David J Rice

The blog of freelance Designer & Developer, David Rice.

03 Oct 2007

So I’m out here in the London Docklands for the Future of Web Apps conference, so far it’s been entertaining and information packed. Managed to collect a couple of titbits from the talks today.

Steve Sounders from Yahoo gave a great talk based mostly upon his book “High Performance Web Sites”, great ideas on performance tuning a Web Site with a slight slant to focusing on the front end rather than the traditional back-end tuning. I’ll definitely be taking this approach in the future.

The man behind Ajaxian.com Dion Almaer presented about the beta software Google Gears, which looks to be a neat way of taking web applications offline. Though admittedly it looks like in the current form it’s only really suited for a number of applications (a-la google reader), might look at this again as I know I’ll be needing it soon with a forthcoming start-up.

Robin Christopherson gave us half an hour in a visual impaired person’s shoes, really inspirational. Seeing someone use a computer in such a competent manner without the use of sight, it has totally changed the way I view accessibility. Google appear as a role model for the industry whereas other giants like Amazon have a long way to go.

From Pownce, Daniel Burka showed everyone how to interpret user feedback in the short and long terms. An interesting insight into the patience and analysis required when dealing with waves of feedback after a big product lunch.

Wordpress creator Matt Mullenweg talked through some of the architecture of Wordpress. For me the main takeaways were his thoughts about hiring in particular, the attitude that it’s good to say no. “If you have any doubts about a specific hire, just walk away. You didn’t need them yesterday so you can do without them tomorrow.” Probably not a direct quote but you get the picture. Hiring is the most important for a new start-up and it’s crucial to get it right. Another gem was also about specifically targeting particular segments of your user base with adverts. Instead of showing them to everyone they took the approach to showing them only to the small amount of users that are once off visitors coming in from a search engine.
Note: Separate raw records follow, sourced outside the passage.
-- ==== Sys2Proof/Laws/FrameFabric.lean ====
section
/-!
SUPPORT. Laws/FrameFabric.lean: which operations keep the management complex and the queue of commands: the fabric: crossings, rings, route banks, proxies, ingress and egress.
-/

set_option Elab.async false
set_option linter.all false
set_option linter.unusedSimpArgs false

namespace Sys2Proof.Laws

open Sys2Proof.Machine

/-! ### Machine/FaultCfg.lean -/

@[simp] theorem checkDone_keep (s : State) (f : Nat) :
    (checkDone s f).mgmt = s.mgmt ∧ (checkDone s f).pending = s.pending := by
  constructor <;> rfl

@[simp] theorem lpddrChecked_keep (s : State) (a : Nat) :
    (lpddrChecked s a).1.mgmt = s.mgmt ∧ (lpddrChecked s a).1.pending = s.pending := by
  constructor <;> first | rfl | (unfold lpddrChecked; rfl) | (simp [lpddrChecked]; done) | (unfold lpddrChecked; split <;> simp; done) | (unfold lpddrChecked; (try dsimp only); (repeat' split) <;> (try dsimp only) <;> simp) | (unfold lpddrChecked; (try dsimp only); (repeat' split) <;> (try dsimp only) <;> first | (simp; done) | ((simp; done)) | (((try simp); first | refine (foldl_mgmt _ _ _ ?_).trans ?_ | refine (foldl_pending _ _ _ ?_).trans ?_ | refine (foldl_fst_mgmt _ _ _ ?_).trans ?_ | refine (foldl_fst_pending _ _ _ ?_).trans ?_) <;> (try intro t a) <;> (try dsimp only) <;> (repeat' split) <;> (simp; done)))

@[simp] theorem lpddrUnplaced_keep (s : State) :
    (lpddrUnplaced s).1.mgmt = s.mgmt ∧ (lpddrUnplaced s).1.pending = s.pending := by
  constructor <;> first | rfl | (unfold lpddrUnplaced; rfl) | (simp [lpddrUnplaced]; done) | (unfold lpddrUnplaced; split <;> simp; done) | (unfold lpddrUnplaced; (try dsimp only); (repeat' split) <;> (try dsimp only) <;> simp) | (unfold lpddrUnplaced; (try dsimp only); (repeat' split) <;> (try dsimp only) <;> first | (simp; done) | ((simp; done)) | (((try simp); first | refine (foldl_mgmt _ _ _ ?_).trans ?_ | refine (foldl_pending _ _ _ ?_).trans ?_ | refine (foldl_fst_mgmt _ _ _ ?_).trans ?_ | refine (foldl_fst_pending _ _ _ ?_).trans ?_) <;> (try intro t a) <;> (try dsimp only) <;> (repeat' split) <;> (simp; done)))

/-! ### Machine/Tokens.lean -/

theorem spend?_keep (s : State) (k cost : Nat) (t : State) (h : spend? s k cost = some t) : t.mgmt = s.mgmt ∧ t.pending = s.pending := by
  simp only [spend?, Option.map_eq_some_iff] at h
  obtain ⟨g, -, rfl⟩ := h
  exact ⟨rfl, rfl⟩

/-! ### Machine/Trace.lean -/

@[simp] theorem traceWrite_keep (s : State) (mk : Nat → TraceRec) :
    (traceWrite s mk).mgmt = s.mgmt ∧ (traceWrite s mk).pending = s.pending := by
  unfold traceWrite
  dsimp only
  split
  · exact ⟨rfl, rfl⟩
  · split
    · exact ⟨rfl, rfl⟩
    · rename_i h; simpa using spend?_keep _ _ _ _ h


@[simp] theorem filterCount_keep (s : State) (f : Nat) :
    (filterCount s f).1.mgmt = s.mgmt ∧ (filterCount s f).1.pending = s.pending := by
  constructor <;> rfl
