@[simp] theorem queueEnable_keep (s : State) (fn : Nat) (isCq : Bool) (loc : Nat) (addr : Nat) :
    (queueEnable s fn isCq loc addr).mgmt = s.mgmt ∧ (queueEnable s fn isCq loc addr).pending = s.pending := by
  constructor <;> (unfold queueEnable; (try dsimp only); (repeat' split) <;> (try dsimp only) <;> simp)

theorem execQueueEnable_keep (fn : Fin 1088) (isCq : Bool) (loc : Fin 4096) (addr : BitVec 64) (s : State) : okept s (execQueueEnable fn isCq loc addr s) := by
  (simp [execQueueEnable]; done)

@[simp] theorem sqEnabled_keep (s : State) (q : Nat) :
    (sqEnabled s q).mgmt = s.mgmt ∧ (sqEnabled s q).pending = s.pending := by
  unfold sqEnabled
  split
  · exact ⟨rfl, rfl⟩
  · rename_i e
    have h := takeAccess_keep _ _ _ e
    dsimp only
    split <;> simpa using h


@[simp] theorem cqEnabled_keep (s : State) (q : Nat) :
    (cqEnabled s q).mgmt = s.mgmt ∧ (cqEnabled s q).pending = s.pending := by
  unfold cqEnabled
  split
  · exact ⟨rfl, rfl⟩
  · rename_i e
    have h := takeAccess_keep _ _ _ e
    dsimp only
    split <;> simpa using h


theorem execQcbEnableReadDone_keep (isCq : Bool) (q : Fin 4096) (s : State) : okept s (execQcbEnableReadDone isCq q s) := by
  (simp [execQcbEnableReadDone]; done)

@[simp] theorem queueDisable_keep (s : State) (fn : Nat) (isCq : Bool) (loc : Nat) :
    (queueDisable s fn isCq loc).mgmt = s.mgmt ∧ (queueDisable s fn isCq loc).pending = s.pending := by
  constructor <;> (unfold queueDisable; (try dsimp only); (repeat' split) <;> (try dsimp only) <;> simp)

theorem execQueueDisable_keep (fn : Fin 1088) (isCq : Bool) (loc : Fin 4096) (s : State) : okept s (execQueueDisable fn isCq loc s) := by
  (simp [execQueueDisable]; done)

@[simp] theorem stopComplete_keep (s : State) (q : Nat) :
    (stopComplete s q).mgmt = s.mgmt ∧ (stopComplete s q).pending = s.pending := by
  constructor <;> (simp [stopComplete]; done)

theorem execSqStopComplete_keep (q : Fin 4096) (s : State) : okept s (execSqStopComplete q s) := by
  (simp [execSqStopComplete]; done)

@[simp] theorem doorbellIgnored_keep (s : State) (fn : Nat) :
    (doorbellIgnored s fn).mgmt = s.mgmt ∧ (doorbellIgnored s fn).pending = s.pending := by
  constructor <;> (simp [doorbellIgnored]; done)

@[simp] theorem sqDoorbell_keep (s : State) (fn : Nat) (loc : Nat) :
    (sqDoorbell s fn loc).1.mgmt = s.mgmt ∧ (sqDoorbell s fn loc).1.pending = s.pending := by
  constructor <;> (unfold sqDoorbell; split <;> simp; done)

@[simp] theorem cqDoorbell_keep (s : State) (fn : Nat) (loc : Nat) :
    (cqDoorbell s fn loc).1.mgmt = s.mgmt ∧ (cqDoorbell s fn loc).1.pending = s.pending := by
  constructor <;> (unfold cqDoorbell; split <;> simp; done)

@[simp] theorem ringDoorbell_keep (s : State) (fn value : Nat) :
    (ringDoorbell s fn value).1.mgmt = s.mgmt ∧ (ringDoorbell s fn value).1.pending = s.pending := by
  unfold ringDoorbell
  dsimp only
  split <;> simp


theorem execSqDoorbell_keep (fn : Fin 1088) (loc : Fin 4096) (s : State) : okept s (execSqDoorbell fn loc s) := by
  (simp [execSqDoorbell]; done)

theorem execCqDoorbell_keep (fn : Fin 1088) (loc : Fin 4096) (s : State) : okept s (execCqDoorbell fn loc s) := by
  (simp [execCqDoorbell]; done)

@[simp] theorem writeHeld_keep (s : State) (q : Nat) (raise : Bool) (n : Nat) :
    (writeHeld s q raise n).1.mgmt = s.mgmt ∧ (writeHeld s q raise n).1.pending = s.pending := by
  induction n generalizing s raise with
  | zero => exact ⟨rfl, rfl⟩
  | succ n ih =>
    unfold writeHeld
    dsimp only
    split
    · exact ⟨rfl, rfl⟩
    · split
      · simp [ih]
      · exact ⟨rfl, rfl⟩


@[simp] theorem poolShown_keep (s : State) :
    (poolShown s).mgmt = s.mgmt ∧ (poolShown s).pending = s.pending := by
  constructor <;> rfl

@[simp] theorem drainHold_keep (s : State) (q : Nat) :
    (drainHold s q).mgmt = s.mgmt ∧ (drainHold s q).pending = s.pending := by
  constructor <;> (simp [drainHold]; done)

@[simp] theorem freeSlot_keep (s : State) (q : Nat) :
    (freeSlot s q).mgmt = s.mgmt ∧ (freeSlot s q).pending = s.pending := by
  constructor <;> rfl

@[simp] theorem countStatus_keep (s : State) (fn : Nat) (st : Nat) :
    (countStatus s fn st).mgmt = s.mgmt ∧ (countStatus s fn st).pending = s.pending := by
  constructor <;> (simp [countStatus]; done)

@[simp] theorem completeExec_keep (s : State) (e : Exec) :
    (completeExec s e).mgmt = s.mgmt ∧ (completeExec s e).pending = s.pending := by
  constructor <;> (simp [completeExec]; done)

@[simp] theorem cqReadDone_keep (s : State) (q : Nat) :
    (cqReadDone s q).mgmt = s.mgmt ∧ (cqReadDone s q).pending = s.pending := by
  unfold cqReadDone
  split
  · exact ⟨rfl, rfl⟩
  · rename_i e; simpa using takeAccess_keep _ _ _ e


@[simp] theorem fetchMore_keep (s : State) (q n : Nat) :
    (fetchMore s q n).mgmt = s.mgmt ∧ (fetchMore s q n).pending = s.pending := by
  induction n generalizing s with
  | zero => exact ⟨rfl, rfl⟩
  | succ n ih =>
    unfold fetchMore
    dsimp only
    split
    · split <;> simp [ih]
    · exact ⟨rfl, rfl⟩


@[simp] theorem sqReadDone_keep (s : State) (q : Nat) :
    (sqReadDone s q).mgmt = s.mgmt ∧ (sqReadDone s q).pending = s.pending := by
  unfold sqReadDone
  split
  · exact ⟨rfl, rfl⟩
  · rename_i e
    have h := takeAccess_keep _ _ _ e
    dsimp only
    split
    · simpa using h
    · split
      · simpa using h
      · split
        · simpa using h
        · split <;> simpa using h


@[simp] theorem fetched_keep (s : State) (q : Nat) (i : BitVec 32) (a : MovAcc) :
    (fetched s q i a).mgmt = s.mgmt ∧ (fetched s q i a).pending = s.pending := by
  constructor <;> (simp [fetched]; done)

@[simp] theorem startMigrate_keep (s : State) (e : Exec) :
    (startMigrate s e).1.mgmt = s.mgmt ∧ (startMigrate s e).1.pending = s.pending := by
  unfold startMigrate
  dsimp only
  split
  · exact ⟨rfl, rfl⟩
  · split
    · exact ⟨rfl, rfl⟩
    · split
      · exact ⟨rfl, rfl⟩
      · split
        · simp
        · split <;> (rename_i e; exact startMove_fst _ _ _ _ _ _ _ e)


@[simp] theorem startAtom_keep (s : State) (e : Exec) (k : AtomKind) :
    (startAtom s e k).1.mgmt = s.mgmt ∧ (startAtom s e k).1.pending = s.pending := by
  constructor <;> (unfold startAtom; split <;> simp; done)

@[simp] theorem startDesc_keep (s : State) (e : Exec) :
    (startDesc s e).mgmt = s.mgmt ∧ (startDesc s e).pending = s.pending := by
  unfold startDesc
  dsimp only
  split
  · simp
  · simp
  · split
    · exact foldl_from s _ _ _ (by simp) fun t q => by split <;> simp
    · exact ⟨rfl, rfl⟩
  · simp
  · simp
  · have h := startMigrate_keep s e
    split <;> (rename_i k; rw [k] at h; simpa using h)
  · simp


@[simp] theorem dispatch_keep (s : State) (q : Nat) (d : BitVec 512) :
    (dispatch s q d).mgmt = s.mgmt ∧ (dispatch s q d).pending = s.pending := by
  unfold dispatch
  dsimp only
  split
  · exact ⟨rfl, rfl⟩
  · rename_i e
    have k := spendFor?_keep _ _ _ _ e
    split <;> simp [k]
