@[simp] theorem dpcRelease_keep (s : State) (v : Nat) (d : Nat) :
    (dpcRelease s v d).mgmt = s.mgmt ∧ (dpcRelease s v d).pending = s.pending := by
  constructor <;> first | rfl | (unfold dpcRelease; rfl) | (simp [dpcRelease]; done) | (unfold dpcRelease; split <;> simp; done) | (unfold dpcRelease; (try dsimp only); (repeat' split) <;> (try dsimp only) <;> simp) | (unfold dpcRelease; (try dsimp only); (repeat' split) <;> (try dsimp only) <;> first | (simp; done) | ((simp; done)) | (((try simp); first | refine (foldl_mgmt _ _ _ ?_).trans ?_ | refine (foldl_pending _ _ _ ?_).trans ?_ | refine (foldl_fst_mgmt _ _ _ ?_).trans ?_ | refine (foldl_fst_pending _ _ _ ?_).trans ?_) <;> (try intro t a) <;> (try dsimp only) <;> (repeat' split) <;> (simp; done)))

@[simp] theorem vppbCfgWrite_keep (s : State) (v : Nat) (d : Nat) (reg : Nat) (x : Nat) :
    (vppbCfgWrite s v d reg x).mgmt = s.mgmt ∧ (vppbCfgWrite s v d reg x).pending = s.pending := by
  constructor <;> (simp [vppbCfgWrite]; done)

@[simp] theorem upCfgWrite_keep (s : State) (v : Nat) (reg : Nat) (x : Nat) :
    (upCfgWrite s v reg x).mgmt = s.mgmt ∧ (upCfgWrite s v reg x).pending = s.pending := by
  constructor <;> (unfold upCfgWrite; (try dsimp only); (repeat' split) <;> (try dsimp only) <;> simp)

@[simp] theorem fnCfgWrite_keep (s : State) (n : Nat) (reg : Nat) (x : Nat) :
    (fnCfgWrite s n reg x).mgmt = s.mgmt ∧ (fnCfgWrite s n reg x).pending = s.pending := by
  constructor <;> (simp [fnCfgWrite]; done)

@[simp] theorem fnReadEffect_keep (s : State) (n : Nat) (off : Nat) (len : Nat) :
    (fnReadEffect s n off len).mgmt = s.mgmt ∧ (fnReadEffect s n off len).pending = s.pending := by
  constructor <;> (simp [fnReadEffect]; done)

@[simp] theorem fnRead_keep (s : State) (fn : Option Nat) (off : Nat) (len : Nat) :
    (fnRead s fn off len).1.mgmt = s.mgmt ∧ (fnRead s fn off len).1.pending = s.pending := by
  constructor <;> (unfold fnRead; split <;> simp; done)

@[simp] theorem vectorMask_keep (s : State) (n : Nat) (i : Nat) (masked : Bool) :
    (vectorMask s n i masked).mgmt = s.mgmt ∧ (vectorMask s n i masked).pending = s.pending := by
  constructor <;> (simp [vectorMask]; done)

@[simp] theorem queueAddrWrite_keep (s : State) (n : Nat) (isCq : Bool) (loc : Nat) (x : Nat) :
    (queueAddrWrite s n isCq loc x).mgmt = s.mgmt ∧ (queueAddrWrite s n isCq loc x).pending = s.pending := by
  constructor <;> first | rfl | (unfold queueAddrWrite; rfl) | (simp [queueAddrWrite]; done) | (unfold queueAddrWrite; split <;> simp; done) | (unfold queueAddrWrite; (try dsimp only); (repeat' split) <;> (try dsimp only) <;> simp) | (unfold queueAddrWrite; (try dsimp only); (repeat' split) <;> (try dsimp only) <;> first | (simp; done) | ((simp; done)) | (((try simp); first | refine (foldl_mgmt _ _ _ ?_).trans ?_ | refine (foldl_pending _ _ _ ?_).trans ?_ | refine (foldl_fst_mgmt _ _ _ ?_).trans ?_ | refine (foldl_fst_pending _ _ _ ?_).trans ?_) <;> (try intro t a) <;> (try dsimp only) <;> (repeat' split) <;> (simp; done)))

@[simp] theorem queueEnableWrite_keep (s : State) (n : Nat) (isCq : Bool) (loc : Nat) (on : Bool) :
    (queueEnableWrite s n isCq loc on).mgmt = s.mgmt ∧ (queueEnableWrite s n isCq loc on).pending = s.pending := by
  constructor <;> first | rfl | (unfold queueEnableWrite; rfl) | (simp [queueEnableWrite]; done) | (unfold queueEnableWrite; split <;> simp; done) | (unfold queueEnableWrite; (try dsimp only); (repeat' split) <;> (try dsimp only) <;> simp) | (unfold queueEnableWrite; (try dsimp only); (repeat' split) <;> (try dsimp only) <;> first | (simp; done) | ((simp; done)) | (((try simp); first | refine (foldl_mgmt _ _ _ ?_).trans ?_ | refine (foldl_pending _ _ _ ?_).trans ?_ | refine (foldl_fst_mgmt _ _ _ ?_).trans ?_ | refine (foldl_fst_pending _ _ _ ?_).trans ?_) <;> (try intro t a) <;> (try dsimp only) <;> (repeat' split) <;> (simp; done)))

@[simp] theorem queueRegWrite_keep (s : State) (n : Nat) (isCq : Bool) (loc : Nat) (o : Nat) (data : List Byte) :
    (queueRegWrite s n isCq loc o data).mgmt = s.mgmt ∧ (queueRegWrite s n isCq loc o data).pending = s.pending := by
  constructor <;> (unfold queueRegWrite; (try dsimp only); (repeat' split) <;> (try dsimp only) <;> simp)
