-- ==== Sys2Proof/Tests/Slice0.lean ====
section
/-!
SUPPORT. Tests/Slice0.lean: ill-formed commands that WellFormed.lean refuses, values that the specification works out, and, for
the statements of Certificates/Slice0/Obligations.lean, states and operands that meet the hypotheses of each of their clauses.
-/

set_option Elab.async false
set_option linter.unusedSimpArgs false
set_option linter.unusedVariables false

namespace Sys2Proof.Tests

open Sys2Proof Sys2Proof.Machine Sys2Proof.Laws Sys2Proof.Safety

/-- The state after reset with running values of the dictionary set: index, subindex, value. -/
def withOd (l : List (Nat × Nat × Nat)) : State := l.foldl (fun s x => odSet s x.1 x.2.1 x.2.2) State.reset

/-- A unit of virtual network `v` with all other fields 0. -/
def unitOn (v : Vn) : FUnit :=
  { vn := v, type := 0, dst := 0, src := 0, tag := 0, epoch := false, age := 0, mc := false, line := 0, poison := false, follow := 0
    synth := false, yx := false, payload := 0 }

/-- The unit `u` held under the number `id`. -/
def heldAs (id : Nat) (u : FUnit) : Held := { id := id, u := u, tlp := none, hpa := none, inp := 0, since := 0 }

/-- A partner of kind `k`: 4 lanes, 64 GT/s, `n` logical devices. -/
def partnerOf (k : Fin 7) (f : Fin 3) (n : Nat) : LinkPartner :=
  { kind := k, width := 4, speed := 6, lanes := 0xF, flit := f, ldCount := n, found := 0xFFFF, reversed := false, l0p := true }

/-- The main domain is on and start-up has finished. -/
def running (s : State) : State := { s with pow := { s.pow with mainOn := true, step := 8 } }

/-- Port 0 is DOWNSTREAM in an OPEN island with its link in L0 at 4 lanes. -/
def portZeroUp : State :=
  running (withOd [(0x2100, 1, 2), (0x2100, 0x10, 2), (0x2100, 0x11, 4), (0x2100, 0x16, 4), (0x2100, 6, 1), (0x2100, 0x14, 2), (0x3032, 1, 0)])

/-- Port 0 is UPSTREAM for VCS 0 with its link in L0; VCS 0 is enabled and in state `n`. -/
def hostUp (n : Nat) : State :=
  running (withOd [(0x2100, 1, 1), (0x2100, 4, 0), (0x2100, 0x10, 2), (0x2100, 0x14, 6), (0x2200, 1, 1), (0x2200, 2, 0), (0x2200, 3, n), (0x3032, 1, 0)])

/-- vPPB 2 of VCS 0 is bound to LD 0 of port 0, whose partner is of kind `k`. -/
def boundTo (k : Nat) : State :=
  { odSet portZeroUp 0x2100 0x14 k with port := { State.reset.port with binds := [(2, { vppbReset with state := .bound, port := 0 })] } }

/-- A read of 4 bytes at address 0 by requester 0. -/
def readTlp : Tlp :=
  { kind := .memRead, ld := 0, requester := 0, tag := 0, addr := 0, id := 0, byId := false, len := 4, hdr := 16, status := 0
    poison := false, data := [] }

/-- The host of port 0 is up for VCS 0, whose vPPB 2 is bound to LD 0 of port 7, with a window of 1 MiB from address 0 on. -/
def hostAndDevice : State :=
  { odSet (odSet (hostUp 2) 0x2107 1 2) 0x2107 0x10 2 with
    port := { State.reset.port with binds := [(2, { vppbReset with state := .bound, port := 7, memBase := 0, memLimit := 0xFFFFF })] } }

/-- `s` with `m` received at port 0 and waiting in the ingress pair of `v`. -/
def received (s : State) (v : Vn) (m : PortMsg) : State := setIngress s 0 v [{ msg := m, since := 0 }]

/-- No unit waits for a place of a bridge, whatever the number of its places. -/
theorem bridgeOpen_of_nothing {s : State} {k : Nat} {v : Vn} (h : ((xing s (577 + 2 * k)).wait.filter fun h => decide (h.u.vn = v)) = []) :
    bridgeOpen s k v = true := by
  simp [bridgeOpen, h]

/-- The governor has tokens for everything. -/
def rich (s : State) : State := { s with pow := { s.pow with gov := { s.pow.gov with grants := List.replicate 8 1000, drawn := List.replicate 8 0 } } }

/-- `s` after `cost` tokens of kind `k` have been drawn. -/
def spent (s : State) (k cost : Nat) : State := (spend? s k cost).getD s

/-! ### Ill-formed commands that `WellFormed.lean` refuses -/

/-- A request over USB with every field in range. -/
def plainReq : Req := { session := 7, seq := 5, reqId := 9, via := .usb, tagOk := true }

/-- A memory read of 64 bytes with every field in range. -/
def plainTlp : Tlp :=
  { kind := .memRead, ld := 0, requester := 0, tag := 0, addr := 0, id := 0, byId := false, len := 64, hdr := 16, status := 0
    poison := false, data := [] }

/-- A read request whose transport is `v`. -/
def requestOver (v : Transport) : Instr := .bye { plainReq with via := v }

/-- A link's message that is the packet `t`. -/
def linkTlp (t : Tlp) : Instr := .parseIngress 0 [.tlp t]

/-- Well-formed commands are accepted. -/
theorem test_well_formed : (Instr.bye plainReq).wf = true ∧ (linkTlp plainTlp).wf = true ∧
    (Instr.portTrained 0 (partnerOf 1 2 16)).wf = true := by decide

/-- R415: there are two management Ethernet ports. -/
theorem test_udp4_port : (requestOver (.udp4 2 0 0)).wf = false := by decide
/-- R409: an IPv4 address has 32 bits. -/
theorem test_udp4_addr : (requestOver (.udp4 0 (2 ^ 32) 0)).wf = false := by decide
/-- R409: a UDP port number has 16 bits. -/
theorem test_udp4_number : (requestOver (.udp4 0 0 65536)).wf = false := by decide
/-- R415: the same of IPv6. -/
theorem test_udp6_port : (requestOver (.udp6 2 0 0)).wf = false := by decide
/-- R409: an IPv6 address has 128 bits. -/
theorem test_udp6_addr : (requestOver (.udp6 0 (2 ^ 128) 0)).wf = false := by decide
/-- R409: a UDP port number has 16 bits. -/
theorem test_udp6_number : (requestOver (.udp6 0 0 65536)).wf = false := by decide
/-- R409: an endpoint ID has 8 bits. -/
theorem test_mctp : (requestOver (.mctp 256)).wf = false := by decide
/-- R409: there are 64 mailboxes. -/
theorem test_mailbox : (requestOver (.mailbox 64)).wf = false := by decide
/-- R397: the fields of a request header. -/
theorem test_header : (Instr.bye { plainReq with session := 2 ^ 32 }).wf = false ∧
    (Instr.bye { plainReq with seq := 2 ^ 32 }).wf = false ∧ (Instr.bye { plainReq with reqId := 65536 }).wf = false := by decide
/-- R397: every request carries a header. -/
theorem test_every_request : (Instr.keepalive { plainReq with seq := 2 ^ 32 }).wf = false ∧
    (Instr.read { plainReq with seq := 2 ^ 32 } []).wf = false ∧ (Instr.commit { plainReq with seq := 2 ^ 32 } 0).wf = false := by decide
/-- R399: the fields of a write item. -/
theorem test_write_item : (Instr.write plainReq [{ index := 65536, sub := 0, type := 0, value := [] }]).wf = false ∧
    (Instr.write plainReq [{ index := 0, sub := 256, type := 0, value := [] }]).wf = false ∧
    (Instr.write plainReq [{ index := 0, sub := 0, type := 256, value := [] }]).wf = false := by decide
/-- R398: a client's name is at most 32 bytes. -/
theorem test_hello_name : (Instr.hello 0 0 .usb 0 0 .plain 0 (List.replicate 33 0) none).wf = false := by decide
/-- R398: a session number of SPDM has 32 bits. -/
theorem test_hello_spdm : (Instr.hello 0 0 .usb 0 0 .plain 0 [] (some (2 ^ 32))).wf = false := by decide
/-- R90: the LD of a packet is one of 16. -/
theorem test_tlp_ld : (linkTlp { plainTlp with ld := 16 }).wf = false := by decide
/-- R90: a header has at least 12 bytes. -/
theorem test_tlp_header : (linkTlp { plainTlp with hdr := 8 }).wf = false := by decide
/-- R90: a completion status has 3 bits. -/
theorem test_tlp_status : (linkTlp { plainTlp with status := 8 }).wf = false := by decide
/-- R90: a write and a completion carry as many bytes as they say. -/
theorem test_tlp_length : (linkTlp { plainTlp with kind := .memWrite }).wf = false ∧
    (linkTlp { plainTlp with kind := .completionData }).wf = false := by decide
/-- R79, R83: widths, speeds and the number of LDs of a partner. -/
theorem test_partner : (Instr.portTrained 0 { partnerOf 1 2 16 with width := 3 }).wf = false ∧
    (Instr.portTrained 0 { partnerOf 1 2 16 with speed := 7 }).wf = false ∧
    (Instr.portTrained 0 { partnerOf 1 2 16 with speed := 0 }).wf = false ∧
    (Instr.portTrained 0 (partnerOf 1 2 17)).wf = false := by decide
Great idea, keeping revenue and CPM up there whilst not spoiling the user experience for loyal visitors.

Matthew Haughey talked about his experience building a community with MetaFilter unfortunately I didn’t really get anything useful from this talk.

Heidi Pollock from bluepulse showed us how crazy designing for mobile browsers is at present, with some good practices for staying at least partially sane. Her last jab about iPhone web interfaces being ridiculously easy had me in stitches, with such a myriad of real mobile platforms to design for, getting an iPhone version out isn’t exactly a big accomplishment.

John Reisg gave people a brief look into what the future holds for Firefox, Javascript and a whole kit and caboodle of other tricks. Great stuff, I’m really looking forward to some of this. Especially IronMonkey, which is an attempt to enable coding Javascript in Ruby using the Tamarind engine donated by Adobe to the Mozilla Corporation (yes I’m still parsing that too).

Kevin Rose (you know who he is :)) ran through some of the lessons learned from launching Revision3, Pownce and oh yes of course Digg. Very interesting, totally struck a chord with his comments about the importance of starting small and bootstrapping than going the VC route straight off the bat.

After the serious stuff the whole conference was treated to an electric live recording of diggnation, Kevin & Alex were totally on form (aided slightly by a variety of import brews). Yes, hilarity did ensue. Followed by a bit of a party thrown by carsonified, did someone say free drinks? Good times. More tomorrow.